Modeling and then Realizing a Restoration of Stem Cell Activity in the Brain
Every month sees the passage of a great many papers describing the computational modeling of cells, protein biochemistry, tissue function, and so forth. All too few of those efforts go any further, moving into real cells and tissues in order to test predictions. Here, it is pleasant to see a group of researchers doing just that and obtaining promising results that add to the growing body of work regarding loss of stem cell activity with age, and means to at least partially reverse that loss. We all have the intuition that, yes of course greatly improved computational capacity has to be helping scientific initiatives move towards rejuvenation in some way, but good demonstrations of real progress remain all too thin on the ground. We are afloat in computational capacity in this modern, connected age, but effective use of those countless processing cycles is quite the different topic.
Researchers have been able to rejuvenate stem cells in the brain of aging mice. The revitalised stem cells improve the regeneration of injured or diseased areas in the brain of old mice. The researchers expect that their approach will provide fresh impetus in regenerative medicine and facilitate the development of stem cell therapies. In order to create as accurate as possible computational models of stem cell behaviour, researchers applied a novel approach. "Stem cells live in a niche where they constantly interact with other cells and extra-cellular components. It is extremely difficult to model such a plethora of complex molecular interactions on the computer. So we shifted perspective. We stopped thinking about what external factors were affecting the stem cells, and started thinking about what the internal state of a stem cell would be like in its precisely defined niche."

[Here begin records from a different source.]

-- ==== Sys2Proof/Machine/Core.lean ====
section
/-! DEFINITION. The model as the host runs it. -/

def Sys2Proof.core : Host.Core :=
  { State := Sys2Proof.Machine.State, Fault := Sys2Proof.Machine.Fault,
    Refusal := Sys2Proof.Machine.Refusal, step := Sys2Proof.Machine.step, reset := Sys2Proof.Machine.State.reset }
end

The novel approach led to in a new computational model. "Our model can determine which proteins are responsible for the functional state of a given stem cell in its niche - meaning whether it will divide or remain in a state of quiescence. Our model relies on the information about which genes are being transcribed. Modern cell biology technologies enable profiling of gene expression at single cell resolution." From their computational model, researchers identified a molecule called sFRP5 that keeps the neuronal stem cells inactive in old mice, and prevents proliferation by blocking the Wnt pathway crucial for cell differentiation.
Studying stem cells first in a dish and then later directly in mice, a collaborating team then experimentally validated the computational prediction. When neutralising the action of sFRP5, quiescent stem cells did indeed start proliferating more actively. Thus, they were available again to be recruited for the regeneration processes in the aging brain. "With the deactivation of sFRP5, the cells undergo a kind of rejuvenation. As a result, the ratio of active to dormant stem cells in the brain of old mice becomes almost as favourable as in young animals."